What you are asked to do: Give the tally of lines in the listing that include "Config". No other words belong in the answer.

Input records:
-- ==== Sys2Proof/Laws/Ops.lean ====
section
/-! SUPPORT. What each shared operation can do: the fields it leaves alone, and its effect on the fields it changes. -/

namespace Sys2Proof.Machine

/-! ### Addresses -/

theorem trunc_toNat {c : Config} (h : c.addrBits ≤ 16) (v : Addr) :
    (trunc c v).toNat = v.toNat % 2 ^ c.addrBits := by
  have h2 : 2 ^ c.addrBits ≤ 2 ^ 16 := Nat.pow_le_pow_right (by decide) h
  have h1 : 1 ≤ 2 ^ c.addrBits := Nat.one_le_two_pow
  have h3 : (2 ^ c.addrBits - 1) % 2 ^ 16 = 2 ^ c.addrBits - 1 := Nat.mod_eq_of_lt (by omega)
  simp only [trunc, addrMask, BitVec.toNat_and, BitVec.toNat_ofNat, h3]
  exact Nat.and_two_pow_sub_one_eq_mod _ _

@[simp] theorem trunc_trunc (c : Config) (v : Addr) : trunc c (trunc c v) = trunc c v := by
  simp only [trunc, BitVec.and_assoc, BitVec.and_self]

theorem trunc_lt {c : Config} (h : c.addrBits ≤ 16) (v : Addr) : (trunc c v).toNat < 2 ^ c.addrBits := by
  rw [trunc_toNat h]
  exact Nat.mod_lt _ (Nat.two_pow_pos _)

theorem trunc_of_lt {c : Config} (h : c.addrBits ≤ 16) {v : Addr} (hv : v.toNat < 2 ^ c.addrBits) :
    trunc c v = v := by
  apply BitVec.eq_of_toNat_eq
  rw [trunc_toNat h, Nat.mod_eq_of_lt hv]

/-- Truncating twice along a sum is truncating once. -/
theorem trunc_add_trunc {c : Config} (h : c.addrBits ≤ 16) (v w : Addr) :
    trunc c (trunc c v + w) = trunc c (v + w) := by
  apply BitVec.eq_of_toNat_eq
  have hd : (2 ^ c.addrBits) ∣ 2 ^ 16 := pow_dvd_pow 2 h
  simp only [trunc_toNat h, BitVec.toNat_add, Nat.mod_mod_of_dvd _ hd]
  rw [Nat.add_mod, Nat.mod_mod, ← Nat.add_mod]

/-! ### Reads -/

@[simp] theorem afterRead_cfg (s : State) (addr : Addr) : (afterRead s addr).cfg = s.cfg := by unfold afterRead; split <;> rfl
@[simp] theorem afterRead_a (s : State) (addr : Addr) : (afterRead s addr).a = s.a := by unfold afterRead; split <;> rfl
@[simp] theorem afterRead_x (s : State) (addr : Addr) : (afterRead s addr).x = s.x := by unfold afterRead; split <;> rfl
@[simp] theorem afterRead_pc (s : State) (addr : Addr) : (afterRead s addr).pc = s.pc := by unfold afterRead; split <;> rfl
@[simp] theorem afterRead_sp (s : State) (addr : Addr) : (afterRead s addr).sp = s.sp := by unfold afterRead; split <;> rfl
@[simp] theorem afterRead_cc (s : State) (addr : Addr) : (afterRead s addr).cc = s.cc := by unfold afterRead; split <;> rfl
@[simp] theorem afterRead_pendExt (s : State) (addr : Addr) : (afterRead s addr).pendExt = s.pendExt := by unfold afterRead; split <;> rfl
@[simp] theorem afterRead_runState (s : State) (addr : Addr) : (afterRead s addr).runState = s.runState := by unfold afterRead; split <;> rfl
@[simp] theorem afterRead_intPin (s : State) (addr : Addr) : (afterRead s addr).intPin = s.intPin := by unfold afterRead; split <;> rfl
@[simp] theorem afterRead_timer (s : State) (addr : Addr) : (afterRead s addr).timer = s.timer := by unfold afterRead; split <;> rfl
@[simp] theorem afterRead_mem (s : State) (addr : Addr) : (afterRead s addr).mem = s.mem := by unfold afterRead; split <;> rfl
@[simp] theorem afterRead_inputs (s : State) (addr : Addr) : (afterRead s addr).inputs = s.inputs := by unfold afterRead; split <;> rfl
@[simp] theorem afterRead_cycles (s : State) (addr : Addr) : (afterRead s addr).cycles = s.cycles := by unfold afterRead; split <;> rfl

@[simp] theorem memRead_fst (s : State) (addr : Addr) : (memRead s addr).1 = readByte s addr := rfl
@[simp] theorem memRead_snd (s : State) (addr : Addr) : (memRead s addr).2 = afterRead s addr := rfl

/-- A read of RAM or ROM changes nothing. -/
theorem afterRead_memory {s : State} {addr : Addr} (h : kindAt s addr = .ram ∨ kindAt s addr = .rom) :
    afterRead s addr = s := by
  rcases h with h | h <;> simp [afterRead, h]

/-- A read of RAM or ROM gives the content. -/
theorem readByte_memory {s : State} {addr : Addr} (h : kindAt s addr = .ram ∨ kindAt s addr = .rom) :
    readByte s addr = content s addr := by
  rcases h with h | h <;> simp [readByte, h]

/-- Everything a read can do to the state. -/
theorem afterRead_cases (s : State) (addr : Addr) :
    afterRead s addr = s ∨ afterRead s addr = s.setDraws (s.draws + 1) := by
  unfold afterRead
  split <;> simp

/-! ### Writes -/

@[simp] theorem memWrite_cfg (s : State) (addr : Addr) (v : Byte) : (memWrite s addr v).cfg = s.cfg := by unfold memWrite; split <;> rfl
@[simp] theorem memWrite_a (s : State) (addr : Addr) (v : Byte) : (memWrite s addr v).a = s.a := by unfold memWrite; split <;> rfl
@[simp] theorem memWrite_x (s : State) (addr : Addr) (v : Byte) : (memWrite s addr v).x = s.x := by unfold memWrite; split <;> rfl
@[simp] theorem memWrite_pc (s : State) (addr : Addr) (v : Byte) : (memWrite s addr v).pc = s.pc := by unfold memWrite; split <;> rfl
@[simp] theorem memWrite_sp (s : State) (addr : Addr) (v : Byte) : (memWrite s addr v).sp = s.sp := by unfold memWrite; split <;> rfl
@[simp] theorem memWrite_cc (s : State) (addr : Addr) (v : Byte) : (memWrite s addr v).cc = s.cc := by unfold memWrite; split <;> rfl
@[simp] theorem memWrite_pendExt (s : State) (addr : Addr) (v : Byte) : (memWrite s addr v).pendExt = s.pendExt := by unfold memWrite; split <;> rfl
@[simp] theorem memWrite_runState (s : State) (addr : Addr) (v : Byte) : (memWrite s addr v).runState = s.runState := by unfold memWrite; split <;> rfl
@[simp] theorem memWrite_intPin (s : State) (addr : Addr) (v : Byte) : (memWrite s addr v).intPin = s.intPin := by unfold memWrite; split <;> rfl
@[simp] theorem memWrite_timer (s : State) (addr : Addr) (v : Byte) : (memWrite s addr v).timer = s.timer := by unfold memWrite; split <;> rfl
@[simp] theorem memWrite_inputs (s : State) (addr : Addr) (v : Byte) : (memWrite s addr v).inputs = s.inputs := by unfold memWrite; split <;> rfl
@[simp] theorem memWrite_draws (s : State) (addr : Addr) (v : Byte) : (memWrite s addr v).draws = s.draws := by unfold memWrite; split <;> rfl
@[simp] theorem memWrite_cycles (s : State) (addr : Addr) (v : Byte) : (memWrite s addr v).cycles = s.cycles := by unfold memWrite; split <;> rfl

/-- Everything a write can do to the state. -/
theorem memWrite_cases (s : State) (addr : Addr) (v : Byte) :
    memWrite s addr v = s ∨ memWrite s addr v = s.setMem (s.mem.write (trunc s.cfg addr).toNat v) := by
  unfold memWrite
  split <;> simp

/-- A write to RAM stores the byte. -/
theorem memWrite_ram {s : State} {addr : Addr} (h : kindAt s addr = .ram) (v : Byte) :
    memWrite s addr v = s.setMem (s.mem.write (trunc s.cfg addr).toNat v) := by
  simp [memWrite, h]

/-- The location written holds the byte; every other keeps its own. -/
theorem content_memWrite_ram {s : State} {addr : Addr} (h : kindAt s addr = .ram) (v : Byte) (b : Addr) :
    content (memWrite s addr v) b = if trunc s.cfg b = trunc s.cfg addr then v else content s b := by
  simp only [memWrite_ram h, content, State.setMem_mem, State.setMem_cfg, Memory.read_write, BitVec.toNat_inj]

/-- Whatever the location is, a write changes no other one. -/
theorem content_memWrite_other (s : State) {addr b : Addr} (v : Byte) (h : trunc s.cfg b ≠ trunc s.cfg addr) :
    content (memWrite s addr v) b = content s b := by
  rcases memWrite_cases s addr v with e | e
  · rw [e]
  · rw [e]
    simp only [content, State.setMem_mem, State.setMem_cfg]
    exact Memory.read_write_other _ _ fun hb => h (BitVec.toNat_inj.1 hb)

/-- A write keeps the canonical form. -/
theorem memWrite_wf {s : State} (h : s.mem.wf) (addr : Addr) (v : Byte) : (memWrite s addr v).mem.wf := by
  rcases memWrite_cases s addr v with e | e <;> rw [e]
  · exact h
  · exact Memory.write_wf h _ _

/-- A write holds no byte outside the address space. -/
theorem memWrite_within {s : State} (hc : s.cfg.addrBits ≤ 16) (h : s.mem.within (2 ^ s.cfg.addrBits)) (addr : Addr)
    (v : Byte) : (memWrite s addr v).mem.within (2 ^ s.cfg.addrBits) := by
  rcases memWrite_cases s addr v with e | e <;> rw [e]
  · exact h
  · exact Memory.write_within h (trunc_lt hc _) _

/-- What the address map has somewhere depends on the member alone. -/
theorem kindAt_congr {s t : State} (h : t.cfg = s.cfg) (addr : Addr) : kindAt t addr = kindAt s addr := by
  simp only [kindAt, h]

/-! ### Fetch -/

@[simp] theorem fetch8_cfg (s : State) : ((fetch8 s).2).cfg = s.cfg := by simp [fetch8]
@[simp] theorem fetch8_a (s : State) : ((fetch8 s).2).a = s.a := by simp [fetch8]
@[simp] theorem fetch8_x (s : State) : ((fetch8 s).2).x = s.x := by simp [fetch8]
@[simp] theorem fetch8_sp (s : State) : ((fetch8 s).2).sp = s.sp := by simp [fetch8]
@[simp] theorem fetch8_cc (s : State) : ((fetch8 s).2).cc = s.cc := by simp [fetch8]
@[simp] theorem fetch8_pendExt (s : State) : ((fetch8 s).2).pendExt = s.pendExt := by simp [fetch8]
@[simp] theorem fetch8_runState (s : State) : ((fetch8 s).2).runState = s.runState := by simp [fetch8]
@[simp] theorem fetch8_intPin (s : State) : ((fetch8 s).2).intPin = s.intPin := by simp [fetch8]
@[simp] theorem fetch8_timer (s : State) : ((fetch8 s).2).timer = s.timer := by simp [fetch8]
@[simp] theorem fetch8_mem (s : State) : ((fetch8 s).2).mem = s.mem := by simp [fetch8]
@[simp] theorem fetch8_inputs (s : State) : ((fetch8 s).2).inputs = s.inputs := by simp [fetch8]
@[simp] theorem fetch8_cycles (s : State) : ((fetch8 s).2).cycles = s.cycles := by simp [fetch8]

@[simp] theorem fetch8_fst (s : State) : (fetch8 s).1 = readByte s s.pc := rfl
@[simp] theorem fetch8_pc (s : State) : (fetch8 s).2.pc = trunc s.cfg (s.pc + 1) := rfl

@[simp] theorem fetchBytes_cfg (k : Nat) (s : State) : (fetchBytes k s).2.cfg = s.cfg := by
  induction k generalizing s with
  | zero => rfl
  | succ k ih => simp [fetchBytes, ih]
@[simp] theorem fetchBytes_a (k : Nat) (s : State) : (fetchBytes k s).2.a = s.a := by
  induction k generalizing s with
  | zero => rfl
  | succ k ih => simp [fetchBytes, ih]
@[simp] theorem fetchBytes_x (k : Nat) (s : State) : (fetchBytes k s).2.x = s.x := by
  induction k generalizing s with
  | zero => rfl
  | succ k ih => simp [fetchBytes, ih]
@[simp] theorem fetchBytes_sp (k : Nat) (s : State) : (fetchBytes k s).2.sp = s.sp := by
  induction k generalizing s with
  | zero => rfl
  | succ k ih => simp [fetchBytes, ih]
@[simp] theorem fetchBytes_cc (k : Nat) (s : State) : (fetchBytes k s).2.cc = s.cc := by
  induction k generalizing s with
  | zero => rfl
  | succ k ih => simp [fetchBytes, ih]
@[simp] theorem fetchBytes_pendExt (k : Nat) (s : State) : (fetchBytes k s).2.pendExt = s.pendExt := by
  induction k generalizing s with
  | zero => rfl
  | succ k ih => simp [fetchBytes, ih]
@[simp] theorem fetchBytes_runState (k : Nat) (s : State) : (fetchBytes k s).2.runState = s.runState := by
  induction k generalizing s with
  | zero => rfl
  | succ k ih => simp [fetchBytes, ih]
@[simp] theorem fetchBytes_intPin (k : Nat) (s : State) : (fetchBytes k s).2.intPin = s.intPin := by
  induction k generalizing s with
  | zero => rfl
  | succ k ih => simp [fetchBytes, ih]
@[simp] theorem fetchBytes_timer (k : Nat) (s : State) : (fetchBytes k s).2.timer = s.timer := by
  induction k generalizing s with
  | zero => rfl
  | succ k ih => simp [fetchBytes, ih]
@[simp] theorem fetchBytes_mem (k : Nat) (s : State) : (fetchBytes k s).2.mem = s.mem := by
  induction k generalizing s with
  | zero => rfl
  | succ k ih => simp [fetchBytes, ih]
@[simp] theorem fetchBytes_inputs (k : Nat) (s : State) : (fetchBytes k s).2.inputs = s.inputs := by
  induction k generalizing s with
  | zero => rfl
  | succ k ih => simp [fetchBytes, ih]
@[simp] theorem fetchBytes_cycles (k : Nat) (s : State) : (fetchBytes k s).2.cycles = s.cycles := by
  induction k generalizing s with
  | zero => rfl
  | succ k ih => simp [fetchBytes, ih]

Result: 5